Ultra-Relativistic Heavy Ion Collisions
Contemporary nuclear physics is highly interested in properties of strongly interacting matter under extreme conditions that occurred in the early Universe shortly after the Big Bang. In a laboratory, we simulate the Big Bang conditions in collisions of ultra-relativistic heavy nuclei, which compress and heat up the usual nuclear matter to a new state called the Quark-Gluon Plasma (QGP). In this new state quarks and gluons, the elementary constituents of protons and neutrons in nuclei, escape their confinement and are freed for a very short instant of time. The subsequent expansion of this high-density nuclear matter state decreases its temperature and quarks and gluons merge back to form observable hadrons. Experimental study of such extreme states of strongly interacting matter has in our institute a long tradition.
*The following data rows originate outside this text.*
/-- Breaks the open chain of a thread (R81): every accepted seed of it is REJECTED with TOW_BREAK and no flag bit,
and its pairs and tracker entries are released. DESIGN CHOICE, log entry 156. -/
def breakChain (d : Dev) (t k : Nat) : Dev :=
  match d.openChain t k with
  | none => d
  | some s =>
    let d := d.landQueued (fun x => x.isOpen && x.tiller == t && x.thread == k)
    let d := s.links.foldl (fun d l => (d.writeStatus t l.dpa 5 0x0B 0).1) d
    ((d.dropSeed s).modThread t k (fun x => { x with towo := false })).wakeHoppers t

/-- A precise exception of an instruction: an open chain is broken (R81), then the entry. -/
def raiseExc (d : Dev) (t k vec info : Nat) (va : Option Nat) (saved : BitVec 14) : Dev :=
  (if (d.thread t k).dbg.busy then d else d.breakChain t k).takeExc t k ⟨vec, info, va, saved, false⟩

/-- Vector and INFO of an access error met by LDX, SOW or ATOM (R340). -/
def accExc (e : AccErr) : Nat × Nat :=
  match e with
  | .uncorr kind ls => if ls then (0x07, 0) else (0x06, kind)
  | e => (0x05, e.code)

/-! The tow rules (R78, R79). -/

/-- TOW_MISMATCH of a towed seed against its chain. -/
def towMismatch (s : Seed) (x : DWords) : Bool :=
  match s.links.head?, s.links.getLast? with
  | some head, some prev =>
    let ptd := (ETy.ofCode (fTD prev.ctrl)).getD .u8
    let pout := ((opInfo (fOP prev.ctrl)).getD {}).towOut
    !x.info.towIn || !pout || x.ta != ptd || x.ta == .sh8 || x.ta == .bit ||
    (if x.op = 0x31 then 4 * x.len != prev.len else x.len != prev.len) ||
    fSTRIP x.ctrl != 0 || fPX x.ctrl != fPX head.ctrl || (fCVEN x.ctrl && fTLOUT x.ctrl) ||
    (x.op == 0x31 && decide (5 ≤ prev.kdot)) || decide (8 ≤ s.links.length)
  | _, _ => true

/-- Step 4 of R66 in the order of R67: the FCODE of the first failing check, 0 for none. -/
def descCheck (d : Dev) (t k : Nat) (towed : Bool) (x : DWords) : Nat :=
  let ch := d.openChain t k
  if rsvdFixed x then 0x01
  else if (opInfo x.op).isNone then 0x02
  else if rsvdByOp x towed then 0x01
  else if !typeOk x then 0x03
  else if operandBad x then 0x04
  else if x.len != 0 && lengthBad x then 0x05
  else if towed && ch.isNone then 0x0B
  else if towed && (match ch with | some s => towMismatch s x | none => false) then 0x0C
  else if !towed && fCVEN x.ctrl && fTLOUT x.ctrl then 0x0C
  else if towed && fTLOUT x.ctrl && (match ch with | some s => (pairsOf s).contains (fTLHOP x.ctrl) | none => false)
  then 0x0D
  else if x.len != 0 && x.op = 0x4A && (d.thread t k).ct then 0x0E
  else if x.len != 0 && fCVEN x.ctrl &&
    (d.dict.rclaims.get 0 (0xA102 * 256 + fCVU x.ctrl + 1)).toNat != 0x300 + d.obj 0x6100 (t + 1) % 16 then 0x0F
  else if fSTATE x.ctrl = 1 then 0x0A
  else 0

/-- Step 5 of R66: translates the first byte of every range of the right form; a fault ends it.
DEDUCED, log entry 25. -/
def xlateRanges (d : Dev) (t : Nat) (ctx : XCtx) :
    List (Role × Nat × Nat) → Dev × Except (Nat × XErr) (List (Role × Rng × Nat))
  | [] => (d, .ok [])
  | (r, va, n) :: rs =>
    if addrBad va n || n = 0 then
      match xlateRanges d t ctx rs with
      | (d, .ok l) => (d, .ok l)
      | (d, .error e) => (d, .error e)
    else
      match d.xlate (tillerPath t) ⟨if r.isDst then .write else .read, ctx, va⟩ with
      | (d, .error e) => (d, .error (va, e))
      | (d, .ok pa) => match xlateRanges d t ctx rs with
        | (d, .ok l) => (d, .ok ((r, ⟨window pa, pa, n⟩, va) :: l))
        | (d, .error e) => (d, .error e)

/-- Step 6 of R66: ADDR_RANGE, DEV_RANGE, PISTE_RANGE, OVERLAP; 0 for none. -/
def addrCheck (x : DWords) (towed : Bool) (rs : List (Role × Rng × Nat)) : Nat :=
  let hit (lo hi : Nat) : Bool := rs.any (fun p => touches p.2.1.start p.2.1.len lo hi)
  if (rangesOf x towed).any (fun p => addrBad p.2.1 p.2.2) then 0x07
  else if hit 0x000B_0000_0000 0x000B_03FF_FFFF then 0x08
  else if hit 0x000A_0000_0000 0x000A_00FF_FFFF then 0x09
  else if overlapBad x.op (x.ta.size == x.td.size) (rs.map (fun p => (p.1, p.2.1))) then 0x06
  else 0

/-- The effective strip size (R44, R204, R207). -/
def stripSize (ctrl : Nat) (stripdef : W32) : Nat :=
  let n := fSTRIP ctrl
  if n != 0 then 2 ^ (9 + n)
  else
    let e := stripdef.toNat % 16
    if e < 8 then 2 ^ (12 + e) else 2 ^ (12 + e - 16)

/-- The lowest free seed slot of a thread (log entry 22). -/
def freeSlot (d : Dev) (t k : Nat) : Option Nat :=
  (List.range 8).find? (fun s => !(d.slotsBusy t k).contains s)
In 1990s we first participated in the WA98 experiment that was built at the west area of the Super Proton Synchrotron (SPS) at the European laboratory for nuclear research, CERN. In 1997 we joined the CERES/NA45 experiment operated in the north area of the SPS. Since mid 90ties we also participate in the ALICE experiment that was at that time in its preparatory phase and became operational in 2009 at the Large Hadron Collider (LHC) at CERN. Since 2000, in parallel to our activities at CERN, our ultra-relativistic heavy-ion group is also actively involved in the STAR experiment situated at the Relativistic Heavy Ion Collider (RHIC) at Brookhaven National Laboratory in the USA.
STAR (Solenoidal Tracker At RHIC)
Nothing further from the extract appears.